- Film poster
- Spanish: Historias del buen valle
- Directed by: José Luis Guerin
- Produced by: Javier Lafuente; Jonás Trueba; Gaëlle Jones; José Luis Guerin;
- Cinematography: Alicia Almiñana
- Edited by: José Luis Guerin
- Music by: Anahit Simonian
- Production companies: Los Ilusos Films; Perspective Films;
- Distributed by: Wanda Visión
- Release dates: 25 September 2025 (Zinemaldia); 6 February 2026 (Spain);
- Countries: Spain; France;
- Languages: Arabic; Catalan; Spanish; French; Portuguese; Russian; Ukrainian;

= Good Valley Stories =

Good Valley Stories (Historias del buen valle) is a 2025 documentary film directed by José Luis Guerin.

== Subject ==
The documentary depicts instances of daily life in the Barcelona neighborhood of Vallbona, isolated by the Besòs river, a road, a channel, and a commuter railway.

== Production ==
The film is a Spanish-French co-production by Los Ilusos Films and Perspective Films. The inception of the film concerns a commission by the MACBA to shoot an exhibition project about disadvantaged people in Barcelona.

== Release ==
Good Valley Stories was presented at the 73rd San Sebastián International Film Festival on 25 September 2025, in competition for the Golden Shell.

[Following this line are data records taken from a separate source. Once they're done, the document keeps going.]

-- ==== Sys2Proof/Decode.lean ====
section
/-! DEFINITION. The word form of the commands. spec/opcode_table.json gives no row any bits (every row's fields are
empty), so no word spells a command. -/

namespace Sys2Proof

/-- The command a word spells by the table's bits: none, since the table gives no row bits. -/
def decodeTableWord (_nbits _w : Nat) : Option Instr := none

end Sys2Proof
end

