-- ==== Sys2Proof/Machine/PartsC.lean ====
section
/-! DEFINITION. Parts of the state as plain data: the hub counters and compares (R225 to R244) and the point-store banks
(R520 to R536). -/

namespace Sys2Proof.Machine

/-- One hub leg (R225 to R235, R244): whether its first period has begun, the instant the running period started (2⁻³² ns),
the period number, the raw compare words and the resolved compares of the running period, whether the period is held off
(R231), whether the leg is held at SAFE levels after a stop, the lane values that wait for the next reload with the instants of their
arrival, newest first (R233), and the gates that R236 asks for with the uptime of their last change (R230). -/
structure HubLeg where
  begun : Bool
  startAt : Int
  period : Nat
  word0 : Nat
  word1 : Nat
  c0 : Nat
  c1 : Nat
  refused : Bool
  safeHeld : Bool
  lane0 : List (Int × Nat)
  lane1 : List (Int × Nat)
  wantH : Bool
  wantL : Bool
  wantAt : Nat
  trouble : Nat
  deriving DecidableEq, Repr

def HubLeg.reset : HubLeg := ⟨false, 0, 0, 0, 0, 0, 0, false, false, [], [], false, false, 0, 0⟩

/-- The HUB island: whether it runs, its start instant t_s (2⁻³² ns), legs, the pattern that events have selected for each
group (R237), the halted groups (R239), the COMM levels, the legs that have taken a pending HUB commit, whether a start waits
for the next frame (R225), whether a stop waits for the periods' ends (R129), fast ticks since t_s, PAIR_SPLITS, and the
octets that HUB_CRC covers in the running frame (R467); `late` marks the lane compares that kept their
value since the last fast tick (R455), `lateAt` is the reload instant last counted in FAST_LATE (R269), `maskAt` the HUB-island cycle of
each group's last bound event (R237). -/
structure HubSt where
  running : Bool
  ts : Int
  legs : SMap HubLeg
  mask : SMap Nat
  halted : List Nat
  comm : Nat
  switched : List Nat
  startNext : Bool
  stopReq : Bool
  ticks : Nat
  splits : Nat
  reloads : List Byte
  late : Nat
  lateAt : Option Int
  maskAt : SMap Int
  deriving DecidableEq, Repr

def HubSt.reset : HubSt := ⟨false, 0, [], [], [], 0, [], false, false, 0, 0, [], 0, none, []⟩

/-! ### The point-store banks -/

/-- One transfer of a burst (R521, R526): its line, point mask and the words it writes. -/
structure Xfer where
  line : Nat
  mask : Byte
  words : List PointWord
  deriving DecidableEq, Repr

/-- A burst a requester has posted to a bank (R526): direction, the transfers not yet granted, the progress count and the
STORE cycle from which it waits. -/
structure Burst where
  write : Bool
  todo : List Xfer
  progress : Nat
  since : Nat
  deriving DecidableEq, Repr

/-- One bank (R524 to R536): whether it has switched to a pending STORE set (R527), its copy number, slot counter, STORE
cycles, background grants since the last reservation, bursts by requester, the transfer held (requester, direction,
transfer) and the cycles it has been held, and the counters. -/
structure Bank where
  switched : Bool
  copy : Nat
  slot : Nat
  cycle : Nat
  count : Nat
  bursts : SMap (Option Burst)
  held : Option (Nat × Bool × Xfer)
  heldFor : Nat
  grants : SMap Nat
  reserve : Nat
  wdog : Nat
  deriving DecidableEq, Repr

def Bank.reset : Bank := ⟨false, 0, 0, 0, 0, [], none, 0, [], 0, 0⟩

end Sys2Proof.Machine
end

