-- ==== Sys2Proof/Machine/Objects.lean ====
section
/-! DEFINITION. The object numbers of the dictionary (R64), under the names of the manual. -/

namespace Sys2Proof.Machine
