/-- BEACON_RECEIVE (R187, R502): a joining device takes t_k from a BEACON for its first step. -/
def execBeaconReceive (chain : Fin 24) (blocks : List Block) (s : State) : Host.Outcome State Fault Refusal :=
  .next ((Eff.start s).received chain.val 0x02 blocks fun octets e =>
    if octets.length != 76 || e.pair.role != .joining then e
    else e.modTime fun t => { t with
      beaconFrame := fieldLe octets 4 8
      beaconTk := (untime96 (octets.drop 24) - (fieldLe octets 36 4 : Nat) * 65536) * 65536 }).st

/-- TRIP_BLOCK_RECEIVE (R197, R438): a TRIP block on a peer lane goes to every LOCKED chain port. -/
def execTripBlockReceive (peerLane : Fin 2) (block : Block) (s : State) : Host.Outcome State Fault Refusal :=
  let e := Eff.start s
  let p := blockOctets block
  if e.locked (24 + peerLane.val) && block.sync == 2 && octet p 0 == 0xAA && octet p 6 == 0x5A && octet p 7 == 0xA5 then
    .next (e.tripOn (List.range 24) block).st
  else .next e.st

/-! ### Paths and the declaration of failure (R460 to R463) -/

/-- The paths of the frame before (R460), which the deadline of the running frame decides. -/
def Eff.peerPaths (e : Eff s0) : Eff s0 :=
  let k := e.frame.k
  if k = 0 then e
  else
    let p0 := e.pair.lastP0.contains (k - 1)
    let p1 := e.pair.lastP1.contains (k - 1)
    let c := e.pair.lastC.contains (k - 1)
    e.modPair fun p => { p with
      pathP0 := p0, pathP1 := p1, pathC := c, absentP := if p0 || p1 then 0 else p.absentP + 1
      absentC := if c then 0 else p.absentC + 1, peerMiss := if p0 || p1 then 0 else p.peerMiss + 1 }

/-- A path fault (R462): raised once per outage. -/
def Eff.pathFault (e : Eff s0) : Eff s0 :=
  let p := e.pair
  if p.absentP = 0 && p.absentC = 0 then e.modPair fun p => { p with pathRaised := false }
  else if ((2 ≤ p.absentP && p.absentC = 0) || (2 ≤ p.absentC && p.absentP = 0)) && !p.pathRaised then
    (e.modPair fun p => { p with pathRaised := true, trouble := p.trouble ||| 1 }).fault 0x050 kCanaryPath
  else e

/-- The evaluation of a STANDBY at a deadline (R461). -/
def Eff.judgePeer (e : Act b0) : Act b0 :=
  if e.pair.role != .standby then e
  else
    let e := e.keep (·.pathFault)
    let p := e.pair
    let failed := (2 ≤ p.absentP && 2 ≤ p.absentC) || ((0 < p.absentP || 0 < p.absentC) && bitOf p.peerWord 8) || p.peerWord % 16 == 3
    e.when failed (·.takeOver)

/-- STANDBY_ABSENT (R463): 2 frames without a CANARY of the standby; commits and actions that wait for it are acknowledged alone. -/
def execStandbyAbsent (s : State) : Host.Outcome State Fault Refusal :=
  let e := Eff.start s
  if !e.isActive || !e.pair.standby || e.pair.peerMiss < 2 then .next e.st
  else
    let acts := e.pair.waitActs
    let e := e.modPair fun p => { p with standby := false, outbox := [], waitActs := [], peerStanding := [] }
    let e := e.each acts fun e w => e.finishWait w
    .next (e.each (List.range 15) fun e d => e.when ((e.dom d).pend.any (·.waitPeer)) (·.commitAlone d)).st

/-- ROLE_OK_HIGH (R461, R476): ROLE_OK is high; qualified for 1 µs it lets a STANDBY whose peer last reported ACTIVE take over, and an
ACTIVE device without a claim take the hub. -/
def execRoleOkHigh (highNs : Nat) (s : State) : Host.Outcome State Fault Refusal :=
  let e := (Eff.start s).modPair fun p => { p with roleOk := true, roleQual := p.roleQual || decide (1000 ≤ highNs) }
  if highNs < 1000 then .next e.st
  else if e.pair.role == .standby && e.pair.peerSerial != 0 && e.pair.peerWord % 16 == 0 then .next e.takeOver.st
  else .next (e.when (e.isActive && !e.pair.claim && !e.pair.newerSeen && e.dev.state != .off && e.dev.state != .boot) (·.claimHub)).st

/-- CLAIM_RELEASE (R476): the claim has not been refreshed for 1.5 frame periods. -/
def execClaimRelease (s : State) : Host.Outcome State Fault Refusal :=
  let e := Eff.start s
  .next (e.when (e.pair.claim && decide (2 * e.pair.refreshAt + 3 * e.tf ≤ 2 * e.time.up)) (·.releaseClaim)).st

/-- PRESENT_N_CHANGE (R484, R582): reported in PAIR_STATUS. -/
def execPresentNChange (high : Bool) (s : State) : Host.Outcome State Fault Refusal :=
  .next ((Eff.start s).modPair fun p => { p with presentN := high }).st

/-- JOIN_NO_CANARY (R450): a JOINING device without an intact CANARY for 2 s, with ROLE_OK high, restarts start-up at step 6. -/
def execJoinNoCanary (s : State) : Host.Outcome State Fault Refusal :=
  let e := Eff.start s
  let since := max e.pair.peerAt e.pair.joinAt
  if e.pair.role == .joining && e.pair.roleOk && decide (since + 2000000000 ≤ e.time.up) then
    let e := (e.becomeRole .unset).modPair fun p => { p with joinStep := 0, waitAt := none }
    let e := (e.setState .boot 10).modDev fun v => { v with bootStage := 5 }
    .next (e.modFrame fun f => { f with running := false }).st
  else .next e.st

/-! ### Deadlines and shadows -/

/-- The deadline of the running frame (R53, R460, R465, R473): decided by role. -/
def Eff.deadline (e : Act b0) (given : Option (List Nat)) : Act b0 :=
  if !e.frame.running || e.frame.snapped || e.dev.state == .off || e.dev.state == .boot then e
  else
    let e := e.keep (·.advance (e.frame.tk + e.frame.dl * nsq))
    let e := ((e.when e.frame.boundaryDue (·.runShadow false)).keep (·.peerPaths)).judgePeer
    if e.isActive || (e.pair.role == .retired && e.pair.finishing) then e.activeDeadline given
    else if e.shadows then
      e.snapInputs.keep fun e =>
        let e := e.each e.usedChains fun e n => e.sendDigest n
        e.clearFills.requestFills
    else e.modFrame fun f => { f with snapped := true }

/-- INPUT_DEADLINE (R53). -/
def execInputDeadline (s : State) : Host.Outcome State Fault Refusal := .next ((Eff.start s).deadline none).st

/-- OVERRUN (R267): the deadline of a frame whose computation overran, with the slots left unfinished. -/
def execOverrun (unfinished : List (Fin 512)) (s : State) : Host.Outcome State Fault Refusal :=
  .next ((Eff.start s).deadline (some (unfinished.map (·.val)))).st

/-- SHADOW_START (R465): snapshot, AVAIL and the fills requested are there. -/
def execShadowStart (s : State) : Host.Outcome State Fault Refusal :=
  let e := Eff.start s
  .next (e.when ((e.availOf e.frame.snapK).isSome && e.pair.onceWait.isEmpty) (·.runShadow false)).st

/-- SHADOW_LIMIT (R465, R466): the latest start of the shadow, t_{k+1} + DEADLINE − W − 200 ns, in the frame that follows it. -/
def execShadowLimit (s : State) : Host.Outcome State Fault Refusal :=
  let e := Eff.start s
  .next (e.when (e.shadowDue && e.frame.boundaryDue) fun e =>
    (e.advance (e.frame.tk + ((e.frame.dl : Int) - e.coreTime - 200) * nsq)).runShadow false).st

/-- RESYNC_DONE (R466): the replay has reached the live frame; its state replaces the shadow's at the next frame start. -/
def execResyncDone (s : State) : Host.Outcome State Fault Refusal :=
  let e := Eff.start s
  .next (e.when (e.pair.role == .standby && e.pair.resync && e.pair.image.isSome) (·.modPair fun p => { p with resyncNext := true })).st

/-! ### Self-replay (R469, R470) -/

/-- SELF_REPLAY_DONE (R469, R470): the device's own result, which also goes to the peer. `pass` is whether all 64 frames matched. -/
def execSelfReplayDone (pass : Bool) (s : State) : Host.Outcome State Fault Refusal :=
  let e := Eff.start s
  if !e.pair.replay || e.pair.ownPass.isSome then .next e.st
  else
    let e := e.sendControl 7 0 (le 8 e.pair.kd ++ le 1 (ofBool (!pass)))
    .next (e.modPair fun p => { p with ownPass := some pass }).replayOutcome.st

/-- REPLAY_RESULT_TIMEOUT (R470): a device without a result 1 s after the divergence counts as failed. -/
def execReplayResultTimeout (s : State) : Host.Outcome State Fault Refusal :=
  let e := Eff.start s
  if e.pair.replay && decide (e.pair.replayAt + 1000000000 ≤ e.time.up) then
    .next (e.modPair fun p => { p with ownPass := some (p.ownPass.getD false), peerPass := some (p.peerPass.getD false) }).replayOutcome.st
  else .next e.st

/-! ### Joining (R480 to R482) -/

/-- JOIN_REPLAY_DONE (R480, R481): the replay of J5 has reached the live frame, and the live compare begins. A replay for which the
journal holds no input fails the attempt. -/
def execJoinReplayDone (s : State) : Host.Outcome State Fault Refusal :=
  let e := Eff.start s
  if !(e.pair.role == .joining && e.pair.joinStep == 5) then .next e.st
  else
    match e.replayed with
    | none => .next e.joinFail.st
    | some c =>
      .next ((e.loadCkpt c).modPair fun p => { p with
        joinStep := 6, joinAt := e.time.up, synced := true, cleanRun := 0, image := none, outdig := none
        shadowDone := e.frame.k + (if e.frame.snapped then 1 else 0) }).st

/-- JOIN_STEP_TIMEOUT (R480, R482): a step of joining has exceeded its maximum. -/
def execJoinStepTimeout (s : State) : Host.Outcome State Fault Refusal :=
  let e := Eff.start s
  let most := match e.pair.joinStep with
    | 1 => some 100
    | 2 => some 50
    | 3 => some 100
    | 4 => some 60
    | _ => none
  match most with
  | some ms => .next (e.when (e.pair.role == .joining && decide (e.pair.joinAt + ms * 1000000 < e.time.up)) (·.joinFail)).st
  | none => .next e.st

end Sys2Proof.Machine
end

Distributed by Wanda Visión, it is scheduled to be released theatrically in Spain on 6 February 2026.

== Reception ==
Jonathan Romney of ScreenDaily concluded his review stating that Guerin "doesn't romanticise its subject, and certainly shows the harsher aspects of how it must be to live in Vallbona – but does so vividly, with fascination, affection and respect".

Manuel J. Lombardo of Diario de Sevilla gave the film a 5-star rating, celebrating in style how, with the film, "cinema once again achieves that small miracle of exploration, recognition and empathy".